There have been many times in the hospital or ER when we have been in fear.

There was a time that we thought she might never walk.

But God has answered so many prayers. He gave us wonderful doctors. He provided us with knowledge through our experiences with Alec that we didn't even know we'd need in the future. He led us to AWESOME physical and developmental therapists. He gave us the energy, resources and faith to be able to help Cece grow and thrive...even when we thought it was impossible.

Her start in life was not easy. She was born prematurely and spent the first few weeks of her life in the NICU. When she was placed with us at 9 weeks of age, she weighed 7 lbs 6 oz and came along with her own laundry list of doctors, appointments, medications and procedures. One way to scare the heck out of a parent is to tell them that they'll have to learn infant CPR before they take the child home. We were just a little overwhelmed (ha!).
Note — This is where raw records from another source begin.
/-- R98, by the supervisor's state. -/
theorem ampSupplyFail_table (s : State) :
    (s.amp.state = .absent → (ampSupplyFail s).amp.state = .absent) ∧
      (s.amp.state ≠ .absent → s.amp.state ≠ .standby → inOverload s.amp = false →
        (ampSupplyFail s).amp.state = .standby ∧ (ampSupplyFail s).amp.warmUp = none ∧ (ampSupplyFail s).amp.idle = none ∧
          (ampSupplyFail s).amp.aen = false ∧ (ampSupplyFail s).status.latch.ampFault = s.status.latch.ampFault) ∧
      (s.amp.state ≠ .absent → s.amp.state ≠ .standby → inOverload s.amp = true →
        (ampSupplyFail s).amp.state = .faulted ∧ (ampSupplyFail s).amp.aen = false ∧
          (ampSupplyFail s).status.latch.ampFault = true) ∧
      (s.amp.state = .standby → (ampSupplyFail s).amp.state = .standby) := by
  have acts (h : s.amp.state ≠ .absent) (h' : s.amp.state ≠ .standby) : ampSupplyFail s = ampStandby s := by
    cases ha : s.amp.state with
    | absent => exact absurd ha h
    | standby => exact absurd ha h'
    | warming => simp [ampSupplyFail, ha]
    | ready => simp [ampSupplyFail, ha]
    | faulted => simp [ampSupplyFail, ha]
  refine ⟨fun h => by simp [ampSupplyFail, h], fun h h' ho => ?_, fun h h' ho => ?_, fun h => by simp [ampSupplyFail, h]⟩
  · have he : ampStandby s = { s with amp := { s.amp with state := .standby, warmUp := none, idle := none } } := by
      simp [ampStandby, ho, State.modAmp]
    rw [acts h h', he]
    exact ⟨rfl, rfl, rfl, rfl, rfl⟩
  · have he : ampStandby s = ampFault s := by simp [ampStandby, ho]
    rw [acts h h', he]
    exact ⟨rfl, rfl, rfl⟩

/-- The line asserted, the outputs at rest. -/
def supplyFailed (s : State) : State := { s with supplyFail := true, engine := atRest s }

theorem supplyFails_idle (hf : s.supplyFail = false) (ha : s.runActive = false) :
    supplyFails s = ampSupplyFail (supplyFailed s) := by
  simp only [supplyFails, hf, ha, Bool.false_eq_true, if_false]
  rfl

theorem supplyFails_active (hf : s.supplyFail = false) (ha : s.runActive = true) :
    supplyFails s = ampSupplyFail (queueAbort .supply true (abortRun .supply (supplyFailed s))) := by
  simp only [supplyFails, hf, ha, Bool.false_eq_true, if_false, if_true]
  rfl

theorem abortView_supplyFailed (s : State) : AbortView s (supplyFailed s) :=
  ⟨rfl, rfl, rfl, rfl, rfl, congrArg _ (closeVisit_eval_congr (t := supplyFailed s) (s := s) rfl rfl rfl rfl _ _),
    fun hp hm => ⟨hp, hm, rfl⟩⟩

theorem inOverload_congr {a b : Amplifier} (h : a.debouncers = b.debouncers) : inOverload a = inOverload b := by
  simp only [inOverload, h]
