-- ==== Sys2Proof/Machine/Operands.lean ====
section
/-! DEFINITION. The operand forms of a command (30_encoding.md R80-R83): how each is read from the bytes after the
opcode, how each is written, and how many bytes it takes (R88). -/

namespace Sys2Proof.Machine

/-- The sum of R81 over the bytes given, the first of them having weight `2^(8k)`. -/
def u64Sum : Nat → Bytes → Word
  | _, [] => 0
  | k, b :: rest => (b.setWidth 64 <<< (8 * k)) + u64Sum (k + 1) rest

/-- A `u64` operand: exactly 8 bytes, little-endian (R80, R81). -/
def u64Operand (operand : Bytes) : Except DecodeError Word :=
  if operand.length = 8 then .ok (u64Sum 0 operand) else .error .wrongLength

/-- The 8 bytes of a `u64` operand, least significant first (R81). -/
def u64Bytes (v : Word) : Bytes :=
  [v.extractLsb' 0 8, v.extractLsb' 8 8, v.extractLsb' 16 8, v.extractLsb' 24 8,
   v.extractLsb' 32 8, v.extractLsb' 40 8, v.extractLsb' 48 8, v.extractLsb' 56 8]

/-- A `bytes` operand: a framing header that decodes to `HOk(h, L)` and exactly `h + L` bytes in all; its value is
the payload (R82). A non-canonical framing header is read as R75 says. -/
def bytesOperand (operand : Bytes) : Except DecodeError Bytes :=
  match hdrDecode operand with
  | .ok h n => if operand.length = h + n.toNat then .ok (operand.drop h) else .error .badFraming
  | .insufficient => .error .badFraming
  | .tooLarge => .error .badFraming

/-- The `none` form: no bytes (R80). -/
def noOperand (operand : Bytes) : Except DecodeError Unit :=
  if operand = [] then .ok () else .error .wrongLength

/-- The register of a register number; 0x06 to 0xFF are reserved (10_state.md R37, R38). -/
def regOfNumber (n : Byte) : Option Reg :=
  if n = 0x00#8 then some .status
  else if n = 0x01#8 then some .err
  else if n = 0x02#8 then some .limit
  else if n = 0x03#8 then some .chunk
  else if n = 0x04#8 then some .bufLen
  else if n = 0x05#8 then some .frameLen
  else none

/-- A `reg` operand: exactly one byte, the number of a register (R80, R83). -/
def regOperand : Bytes → Except DecodeError Byte
  | [n] => if (regOfNumber n).isSome then .ok n else .error (.reservedRegister n)
  | _ => .error .wrongLength

/-- How many bytes the operand has: the form fixes it, with the framing header for the `bytes` form (R88). There is no
length where the framing header does not decode. -/
def operandLength (form : OperandForm) (operand : Bytes) : Option Nat :=
  match form with
  | .none => some 0
  | .u64 => some 8
  | .reg => some 1
  | .bytes =>
    match hdrDecode operand with
    | .ok h n => some (h + n.toNat)
    | .insufficient => none
    | .tooLarge => none

end Sys2Proof.Machine
end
Amongst several other issues, Cece's feet were turned in severely. In fact, her heel chords were so tight that it was impossible to manually push them into a neutral position (i.e., 90 degrees from the leg - the usual, natural position of a foot). We ended up starting her into twice-weekly physical therapy soon thereafter. We would drive home from work, pick the kids up from daycare, and drive 25 minutes to the therapy appointment. After a half hour of torturing (I mean, helping) our infant daughter, we would load back in the van and head home for the bedtime routine. Twice a week, every week. I think our van became one big McDonald's french fry pit during those months...yech.

After several weeks it became apparent that those darned heel chords were not going to let up. So we added one more doctor to the list - a pediatric orthopedist. We traveled to Peoria to meet with him for the first time, and only minutes after he looked at Cece we were watching her be fitted with plaster casts. The goal was to put her feet into a neutral position for an extended period of time (10 days) and then, hopefully, get her into some braces to keep the stretching going. We were adamant that surgery was a last resort. The risks were just too high, and the benefit too low, especially for a child with sickle cell disease.
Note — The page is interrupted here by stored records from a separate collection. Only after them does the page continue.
/-- R58: REG_RD, FRAME_RD and SRCERR_RD write no register, and repeated they answer the same. -/
def Obligations.RegisterReadsHaveNoSideEffect : Prop :=
  ∀ (i : Instr) (s t : State), ((∃ n, i = .regRd n) ∨ i = .frameRd ∨ i = .srcerrRd) →
    exec i s = .next t →
    SameRegisters s t ∧
    (t.fault = none → ∃ r, t.sent = s.sent ++ [r] ∧ exec i t = .next { t with sent := t.sent ++ [r] })

/-- R39: each flag is set and cleared only by the events R39 names, resets apart. -/
def Obligations.FlagsChangeOnlyAsNamed : Prop :=
  ∀ s t : State, Inv s → step s = .next t → (∀ src, nextTurn s ≠ some (.reset src)) →
    (busy s = false → busy t = true →
      nextTurn s = some .host ∧ s.cmds.head? = some [0x10#8] ∧ s.fsm = .idle) ∧
    (busy s = true → busy t = false → nextTurn s = some .scanner ∧ ∃ ok, t.sent = s.sent ++ [.scan ok]) ∧
    (s.started = true → t.started = true) ∧
    (s.started = false → t.started = true →
      nextTurn s = some .host ∧ s.cmds.head? = some [0x10#8] ∧ s.fsm = .idle) ∧
    (s.fsm = .done → t.fsm = .done) ∧
    (s.fsm ≠ .done → t.fsm = .done → nextTurn s = some .scanner ∧ t.sent = s.sent ++ [.scan false]) ∧
    (s.frameValid = false → t.frameValid = true → nextTurn s = some .scanner ∧ t.sent = s.sent ++ [.scan true]) ∧
    (s.frameValid = true → t.frameValid = false →
      nextTurn s = some .host ∧ s.cmds.head? = some [0x10#8] ∧ s.fsm = .idle) ∧
    (s.pending ≠ .none → t.pending = s.pending) ∧
    (s.pending = .none → t.pending ≠ .none →
      nextTurn s = some .source ∧ ∃ r rest, s.script = r :: rest ∧ r.sig ≠ .ok)

/- ## Faults and reset -/

/-- R205, R215: a step that raises a fault changes no register but `fault` and sends no response; from then on nothing moves but a
reset, and no command is accepted. That "no step" is the outcome `halted` is the model's (log entry 4). -/
def Obligations.FaultsAreSticky : Prop :=
  (∀ s t : State, s.fault = none → step s = .next t → t.fault ≠ none →
    SameRegisters s t ∧ t.sent = s.sent) ∧
  (∀ (s : State) (c : FaultCode), s.fault = some c → (∀ src, nextTurn s ≠ some (.reset src)) →
    step s = .fault (.halted c)) ∧
  (∀ (s : State) (c : FaultCode) (i : Instr), s.fault = some c → exec i s = .fault (.halted c))

/-- R231: no step but a reset clears `err`, `started`, `pending` or `fault`. -/
def Obligations.OnlyResetClears : Prop :=
  ∀ s t : State, Inv s → step s = .next t → (∀ src, nextTurn s ≠ some (.reset src)) →
    s.fault = none ∧ (s.err ≠ .none → t.err = s.err) ∧ (s.started = true → t.started = true) ∧
    (s.pending ≠ .none → t.pending = s.pending)

/-- R230, R41: a reset puts every register at its reset value from any state, a faulted one too, abandons the outstanding request and
binds the new byte source. The values but for LIMIT and CHUNK are "the spec's own reading" (R41); that the host's own commands and
record stay is the model's (log entry 13). -/
def Obligations.ResetSetsEveryRegister : Prop :=
  ∀ (s : State) (src : List SrcResponse), nextTurn s = some (.reset src) →
    step s = .next {
      fsm := .idle, buf := [], limit := Config.limitReset, chunk := Config.chunkReset, started := false,
      frameValid := false, frame := [], err := .none, srcErr := none, pending := .none, req := none, fault := none,
      cmds := s.cmds, script := src, turns := s.turns.tail, sent := s.sent }

/-- R41, R11: the values after reset. The values but for LIMIT and CHUNK are "the spec's own reading" (R41). -/
def Obligations.ResetValues : Prop :=
  State.reset.fsm = .idle ∧ State.reset.buf = [] ∧ State.reset.limit = Config.limitReset ∧
  State.reset.chunk = Config.chunkReset ∧ 1 ≤ State.reset.chunk.toNat ∧ State.reset.started = false ∧
  State.reset.frameValid = false ∧ State.reset.frame = [] ∧ State.reset.err = .none ∧
  State.reset.srcErr = none ∧ State.reset.pending = .none ∧ State.reset.req = none ∧
  State.reset.fault = none ∧ statusWord State.reset = 0 ∧ errWord State.reset = 0

/- ## The step -/

/-- R60, R80, R212: when the host moves and its next command decodes to `i`, the step is `exec` of `i` after the command is taken
from the host (and the turn spent). -/
def Obligations.StepRunsTheDecodedCommand : Prop :=
  ∀ (s : State) (c : Bytes) (rest : List Bytes) (i : Instr), s.fault = none → nextTurn s = some .host →
    s.cmds = c :: rest → decode c = .ok i →
    step s = exec i { s with cmds := rest, turns := s.turns.tail }
end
Casting was NOT fun...starting with 1 1/2 hours of inconsolable baby screaming on the way home. But there was nothing we could do for her, except provide an unending supply of Tylenol. (For all of you who have had a child go through hip Spica casts...my hat is off to you!!!) None the less, she adapted quickly and after three or four days she could sleep again, sit again, and generally manage. The poopy diaper changing was another story...yuck. Amazingly I believe that we managed to keep those casts clean. Luckily she's never been a "blowout" kid.

Then there was the bracing. Pretty minor, really. The biggest challenge was getting her to sit still long enough to put them on every morning!!!

Now my beautiful girl not only walks, she runs. She jumps. She wears regular shoes (as long as they light up or have sparkles...or the cherished ladybug rainboots). She climbs up on stuff and gives me heart palpitations.